## [WHAT IS BEING ASKED]
Extract each line holding the word "clearAperture" from the entries.

## [TASK DATA]

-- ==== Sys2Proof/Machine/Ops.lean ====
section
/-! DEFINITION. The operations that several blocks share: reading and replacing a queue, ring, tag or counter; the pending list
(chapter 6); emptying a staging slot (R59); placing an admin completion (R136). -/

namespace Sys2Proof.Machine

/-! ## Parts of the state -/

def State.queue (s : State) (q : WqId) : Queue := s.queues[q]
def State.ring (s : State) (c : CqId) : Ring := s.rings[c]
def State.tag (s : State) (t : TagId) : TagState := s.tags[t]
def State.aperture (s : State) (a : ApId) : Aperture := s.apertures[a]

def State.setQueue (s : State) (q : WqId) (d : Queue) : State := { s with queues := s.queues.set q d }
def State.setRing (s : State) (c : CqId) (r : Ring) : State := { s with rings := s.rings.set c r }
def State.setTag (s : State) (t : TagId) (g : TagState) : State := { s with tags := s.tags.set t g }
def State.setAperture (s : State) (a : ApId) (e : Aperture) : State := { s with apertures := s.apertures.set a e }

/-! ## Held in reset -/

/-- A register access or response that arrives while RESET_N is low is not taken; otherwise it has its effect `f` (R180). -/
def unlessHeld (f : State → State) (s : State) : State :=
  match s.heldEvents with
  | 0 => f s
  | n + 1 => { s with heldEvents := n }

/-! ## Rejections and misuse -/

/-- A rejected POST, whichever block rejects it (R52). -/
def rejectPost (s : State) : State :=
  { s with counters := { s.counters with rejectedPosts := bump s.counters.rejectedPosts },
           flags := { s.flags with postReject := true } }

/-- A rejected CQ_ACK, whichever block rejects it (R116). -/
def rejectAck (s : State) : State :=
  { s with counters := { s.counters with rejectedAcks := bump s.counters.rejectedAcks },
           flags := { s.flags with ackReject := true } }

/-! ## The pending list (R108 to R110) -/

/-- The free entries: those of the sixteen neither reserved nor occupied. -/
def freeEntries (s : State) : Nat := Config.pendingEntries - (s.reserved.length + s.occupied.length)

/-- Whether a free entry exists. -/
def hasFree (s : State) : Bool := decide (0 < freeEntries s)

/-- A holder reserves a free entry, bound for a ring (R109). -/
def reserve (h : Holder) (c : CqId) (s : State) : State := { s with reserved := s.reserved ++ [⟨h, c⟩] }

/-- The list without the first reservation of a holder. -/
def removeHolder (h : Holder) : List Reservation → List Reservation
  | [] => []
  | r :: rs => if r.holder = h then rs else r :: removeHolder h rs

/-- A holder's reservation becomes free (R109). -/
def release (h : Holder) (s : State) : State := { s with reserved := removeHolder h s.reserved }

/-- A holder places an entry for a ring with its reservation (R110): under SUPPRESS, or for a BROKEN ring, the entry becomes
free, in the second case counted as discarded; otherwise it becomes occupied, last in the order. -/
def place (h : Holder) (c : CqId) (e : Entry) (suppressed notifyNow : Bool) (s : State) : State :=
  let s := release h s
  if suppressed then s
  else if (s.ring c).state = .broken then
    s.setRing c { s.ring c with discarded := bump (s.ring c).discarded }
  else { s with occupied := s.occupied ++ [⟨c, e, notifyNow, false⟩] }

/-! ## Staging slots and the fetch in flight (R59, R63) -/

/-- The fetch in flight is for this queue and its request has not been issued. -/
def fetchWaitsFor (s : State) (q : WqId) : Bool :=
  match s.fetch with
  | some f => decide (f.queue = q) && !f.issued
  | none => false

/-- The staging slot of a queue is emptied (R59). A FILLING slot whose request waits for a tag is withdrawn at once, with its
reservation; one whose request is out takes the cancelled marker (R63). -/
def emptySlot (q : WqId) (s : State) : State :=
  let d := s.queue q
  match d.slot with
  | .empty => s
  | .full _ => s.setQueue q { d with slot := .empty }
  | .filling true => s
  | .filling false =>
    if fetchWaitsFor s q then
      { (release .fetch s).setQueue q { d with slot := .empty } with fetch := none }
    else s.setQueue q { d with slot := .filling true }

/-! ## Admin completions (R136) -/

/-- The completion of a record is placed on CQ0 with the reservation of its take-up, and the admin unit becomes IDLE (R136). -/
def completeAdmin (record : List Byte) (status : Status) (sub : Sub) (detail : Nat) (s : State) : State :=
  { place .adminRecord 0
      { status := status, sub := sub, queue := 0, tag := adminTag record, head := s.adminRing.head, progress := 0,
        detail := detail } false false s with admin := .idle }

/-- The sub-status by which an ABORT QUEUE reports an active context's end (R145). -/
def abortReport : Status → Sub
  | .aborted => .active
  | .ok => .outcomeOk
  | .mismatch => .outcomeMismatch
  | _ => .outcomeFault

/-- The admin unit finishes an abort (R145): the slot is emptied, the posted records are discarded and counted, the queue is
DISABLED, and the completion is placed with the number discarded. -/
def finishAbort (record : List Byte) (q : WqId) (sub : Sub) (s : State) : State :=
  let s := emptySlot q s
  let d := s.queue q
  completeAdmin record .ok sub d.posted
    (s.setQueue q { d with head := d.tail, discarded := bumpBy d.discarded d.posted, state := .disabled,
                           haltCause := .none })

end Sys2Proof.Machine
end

--

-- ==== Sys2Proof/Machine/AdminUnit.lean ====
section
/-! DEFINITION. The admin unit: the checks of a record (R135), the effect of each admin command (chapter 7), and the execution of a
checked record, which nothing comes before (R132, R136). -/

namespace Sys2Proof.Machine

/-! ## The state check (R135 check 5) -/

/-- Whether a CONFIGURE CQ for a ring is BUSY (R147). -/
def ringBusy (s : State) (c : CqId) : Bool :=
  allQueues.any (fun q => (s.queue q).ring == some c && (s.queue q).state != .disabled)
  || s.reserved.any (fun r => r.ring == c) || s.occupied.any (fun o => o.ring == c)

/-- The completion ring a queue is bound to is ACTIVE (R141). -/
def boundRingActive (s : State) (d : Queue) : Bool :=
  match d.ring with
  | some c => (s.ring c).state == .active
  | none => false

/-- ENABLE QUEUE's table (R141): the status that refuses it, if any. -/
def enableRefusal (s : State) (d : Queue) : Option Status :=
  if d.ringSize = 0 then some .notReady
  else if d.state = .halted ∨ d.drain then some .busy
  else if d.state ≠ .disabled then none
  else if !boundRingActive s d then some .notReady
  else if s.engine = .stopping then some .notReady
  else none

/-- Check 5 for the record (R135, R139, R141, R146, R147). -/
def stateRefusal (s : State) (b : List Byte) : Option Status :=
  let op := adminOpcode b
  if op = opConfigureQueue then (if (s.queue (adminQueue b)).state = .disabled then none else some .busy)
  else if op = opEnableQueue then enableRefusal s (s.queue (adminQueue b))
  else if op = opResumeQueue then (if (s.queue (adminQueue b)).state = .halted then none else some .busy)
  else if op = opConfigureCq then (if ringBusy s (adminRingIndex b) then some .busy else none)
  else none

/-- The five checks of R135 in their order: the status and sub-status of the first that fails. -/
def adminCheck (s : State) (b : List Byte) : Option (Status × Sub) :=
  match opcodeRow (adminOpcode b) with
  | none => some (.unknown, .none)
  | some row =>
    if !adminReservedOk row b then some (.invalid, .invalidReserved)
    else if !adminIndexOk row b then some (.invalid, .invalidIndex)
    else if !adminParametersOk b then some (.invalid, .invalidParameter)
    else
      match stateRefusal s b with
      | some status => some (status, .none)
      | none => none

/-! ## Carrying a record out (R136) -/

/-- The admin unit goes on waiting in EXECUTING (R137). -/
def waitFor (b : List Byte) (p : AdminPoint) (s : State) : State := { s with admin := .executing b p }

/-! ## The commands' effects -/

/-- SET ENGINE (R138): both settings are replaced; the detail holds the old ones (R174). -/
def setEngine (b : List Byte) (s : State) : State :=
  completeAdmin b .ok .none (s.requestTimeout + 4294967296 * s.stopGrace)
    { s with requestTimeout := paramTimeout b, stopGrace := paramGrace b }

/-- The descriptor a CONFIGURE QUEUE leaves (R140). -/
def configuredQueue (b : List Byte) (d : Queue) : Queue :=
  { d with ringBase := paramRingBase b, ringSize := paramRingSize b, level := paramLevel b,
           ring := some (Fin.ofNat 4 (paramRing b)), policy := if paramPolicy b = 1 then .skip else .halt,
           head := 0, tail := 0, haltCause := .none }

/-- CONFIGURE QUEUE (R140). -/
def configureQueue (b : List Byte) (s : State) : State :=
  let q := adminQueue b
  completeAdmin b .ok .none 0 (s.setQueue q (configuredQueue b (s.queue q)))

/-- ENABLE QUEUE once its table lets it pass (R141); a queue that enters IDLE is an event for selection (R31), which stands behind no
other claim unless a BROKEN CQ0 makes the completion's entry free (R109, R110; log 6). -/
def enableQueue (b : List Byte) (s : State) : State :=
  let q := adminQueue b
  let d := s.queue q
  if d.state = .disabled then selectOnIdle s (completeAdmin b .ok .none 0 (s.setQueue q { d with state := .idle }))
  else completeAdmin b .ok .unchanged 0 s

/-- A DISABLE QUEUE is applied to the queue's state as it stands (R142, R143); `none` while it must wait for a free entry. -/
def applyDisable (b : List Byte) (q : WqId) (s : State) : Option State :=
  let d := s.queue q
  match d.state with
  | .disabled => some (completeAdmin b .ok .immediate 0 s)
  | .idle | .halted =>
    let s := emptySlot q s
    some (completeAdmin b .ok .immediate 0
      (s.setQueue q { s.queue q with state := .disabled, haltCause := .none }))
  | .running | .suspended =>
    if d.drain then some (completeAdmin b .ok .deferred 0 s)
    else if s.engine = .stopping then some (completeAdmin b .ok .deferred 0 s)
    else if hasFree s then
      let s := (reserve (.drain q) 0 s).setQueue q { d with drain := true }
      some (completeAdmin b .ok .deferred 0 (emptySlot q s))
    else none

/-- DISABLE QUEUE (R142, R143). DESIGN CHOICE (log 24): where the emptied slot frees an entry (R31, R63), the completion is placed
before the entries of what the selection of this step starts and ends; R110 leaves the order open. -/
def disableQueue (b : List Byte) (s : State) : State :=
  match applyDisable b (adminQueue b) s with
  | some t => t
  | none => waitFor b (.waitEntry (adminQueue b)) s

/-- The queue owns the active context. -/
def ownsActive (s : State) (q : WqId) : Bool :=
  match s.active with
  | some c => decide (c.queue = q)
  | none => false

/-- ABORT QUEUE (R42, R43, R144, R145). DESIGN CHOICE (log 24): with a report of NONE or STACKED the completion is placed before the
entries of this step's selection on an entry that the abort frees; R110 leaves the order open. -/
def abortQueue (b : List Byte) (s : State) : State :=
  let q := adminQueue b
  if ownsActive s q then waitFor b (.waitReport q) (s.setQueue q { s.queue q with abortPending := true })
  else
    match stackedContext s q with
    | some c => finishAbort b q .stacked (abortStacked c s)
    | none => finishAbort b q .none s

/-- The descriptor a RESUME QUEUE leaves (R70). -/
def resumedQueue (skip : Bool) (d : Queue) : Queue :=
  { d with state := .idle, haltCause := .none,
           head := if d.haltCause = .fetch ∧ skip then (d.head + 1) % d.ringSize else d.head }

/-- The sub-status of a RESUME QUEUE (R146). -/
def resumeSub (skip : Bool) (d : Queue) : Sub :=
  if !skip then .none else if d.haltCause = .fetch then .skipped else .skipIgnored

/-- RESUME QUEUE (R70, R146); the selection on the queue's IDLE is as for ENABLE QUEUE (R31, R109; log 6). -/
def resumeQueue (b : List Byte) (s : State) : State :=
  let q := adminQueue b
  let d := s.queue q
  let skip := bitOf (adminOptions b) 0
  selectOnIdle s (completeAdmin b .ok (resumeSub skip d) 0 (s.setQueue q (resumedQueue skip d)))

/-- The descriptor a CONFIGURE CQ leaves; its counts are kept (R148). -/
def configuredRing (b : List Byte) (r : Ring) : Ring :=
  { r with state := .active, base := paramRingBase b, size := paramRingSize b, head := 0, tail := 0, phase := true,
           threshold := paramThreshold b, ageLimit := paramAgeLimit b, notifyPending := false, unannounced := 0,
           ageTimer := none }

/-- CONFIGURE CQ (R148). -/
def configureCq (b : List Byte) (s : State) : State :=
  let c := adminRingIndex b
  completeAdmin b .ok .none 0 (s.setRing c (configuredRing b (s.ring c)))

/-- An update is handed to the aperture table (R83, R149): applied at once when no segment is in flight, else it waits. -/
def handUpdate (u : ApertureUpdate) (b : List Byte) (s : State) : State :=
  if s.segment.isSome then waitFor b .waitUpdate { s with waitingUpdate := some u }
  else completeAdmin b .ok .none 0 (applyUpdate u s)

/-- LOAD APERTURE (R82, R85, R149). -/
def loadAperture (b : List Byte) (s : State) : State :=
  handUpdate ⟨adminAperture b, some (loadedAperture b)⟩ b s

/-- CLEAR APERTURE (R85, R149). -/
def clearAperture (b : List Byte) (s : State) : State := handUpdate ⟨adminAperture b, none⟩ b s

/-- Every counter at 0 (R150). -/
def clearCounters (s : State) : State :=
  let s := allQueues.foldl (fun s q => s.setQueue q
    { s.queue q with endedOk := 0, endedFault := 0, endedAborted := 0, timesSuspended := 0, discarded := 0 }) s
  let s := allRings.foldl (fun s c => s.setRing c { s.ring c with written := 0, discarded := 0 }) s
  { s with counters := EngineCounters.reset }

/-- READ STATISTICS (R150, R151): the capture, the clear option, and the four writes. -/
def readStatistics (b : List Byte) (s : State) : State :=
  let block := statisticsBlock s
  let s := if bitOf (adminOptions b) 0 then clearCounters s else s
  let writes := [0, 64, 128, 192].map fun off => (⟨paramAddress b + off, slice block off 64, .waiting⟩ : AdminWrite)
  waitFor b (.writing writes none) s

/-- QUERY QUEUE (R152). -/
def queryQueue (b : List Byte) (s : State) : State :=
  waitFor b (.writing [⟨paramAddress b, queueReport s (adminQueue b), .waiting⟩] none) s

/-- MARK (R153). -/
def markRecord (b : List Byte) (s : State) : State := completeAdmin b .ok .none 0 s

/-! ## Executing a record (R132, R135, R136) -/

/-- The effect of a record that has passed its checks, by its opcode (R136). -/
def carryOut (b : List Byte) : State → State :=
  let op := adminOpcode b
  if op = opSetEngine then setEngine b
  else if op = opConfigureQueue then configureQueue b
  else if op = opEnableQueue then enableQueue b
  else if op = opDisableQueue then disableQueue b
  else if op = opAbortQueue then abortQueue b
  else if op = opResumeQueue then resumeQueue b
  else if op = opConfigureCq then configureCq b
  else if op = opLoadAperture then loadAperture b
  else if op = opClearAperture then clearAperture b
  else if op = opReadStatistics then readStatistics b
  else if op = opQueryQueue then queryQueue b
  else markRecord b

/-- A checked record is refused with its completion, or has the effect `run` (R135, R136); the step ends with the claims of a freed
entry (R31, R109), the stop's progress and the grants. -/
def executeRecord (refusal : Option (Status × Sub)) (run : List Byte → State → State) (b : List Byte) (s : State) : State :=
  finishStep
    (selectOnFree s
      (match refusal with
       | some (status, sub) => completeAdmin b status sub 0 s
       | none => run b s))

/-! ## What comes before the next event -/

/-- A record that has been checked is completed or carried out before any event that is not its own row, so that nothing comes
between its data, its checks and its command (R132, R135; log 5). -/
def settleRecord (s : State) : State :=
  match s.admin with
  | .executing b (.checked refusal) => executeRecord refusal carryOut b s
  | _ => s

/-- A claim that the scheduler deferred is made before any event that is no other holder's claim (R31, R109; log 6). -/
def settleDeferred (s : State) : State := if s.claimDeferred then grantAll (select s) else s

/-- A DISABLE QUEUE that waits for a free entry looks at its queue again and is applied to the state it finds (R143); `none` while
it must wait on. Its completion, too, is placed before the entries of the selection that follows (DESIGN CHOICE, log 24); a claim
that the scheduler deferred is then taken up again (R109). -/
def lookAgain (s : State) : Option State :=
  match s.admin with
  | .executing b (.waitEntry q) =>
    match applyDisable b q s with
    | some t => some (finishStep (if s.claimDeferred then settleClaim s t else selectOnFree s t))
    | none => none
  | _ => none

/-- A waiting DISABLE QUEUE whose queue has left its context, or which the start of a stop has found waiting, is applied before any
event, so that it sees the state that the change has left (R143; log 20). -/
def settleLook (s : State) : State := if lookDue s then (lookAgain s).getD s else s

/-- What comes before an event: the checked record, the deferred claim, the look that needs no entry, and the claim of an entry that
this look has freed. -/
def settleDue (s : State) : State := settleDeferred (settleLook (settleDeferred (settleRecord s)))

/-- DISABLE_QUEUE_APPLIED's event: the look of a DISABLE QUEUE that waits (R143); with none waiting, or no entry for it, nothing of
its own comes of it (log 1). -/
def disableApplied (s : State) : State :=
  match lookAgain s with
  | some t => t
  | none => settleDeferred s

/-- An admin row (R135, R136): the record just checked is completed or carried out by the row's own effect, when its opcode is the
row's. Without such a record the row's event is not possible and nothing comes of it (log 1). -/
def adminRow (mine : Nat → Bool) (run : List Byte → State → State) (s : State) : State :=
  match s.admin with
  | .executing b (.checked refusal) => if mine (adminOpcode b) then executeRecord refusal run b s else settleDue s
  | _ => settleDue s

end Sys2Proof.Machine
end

## [RESPONSE AREA]
def clearAperture (b : List Byte) (s : State) : State := handUpdate ⟨adminAperture b, none⟩ b s
  else if op = opClearAperture then clearAperture b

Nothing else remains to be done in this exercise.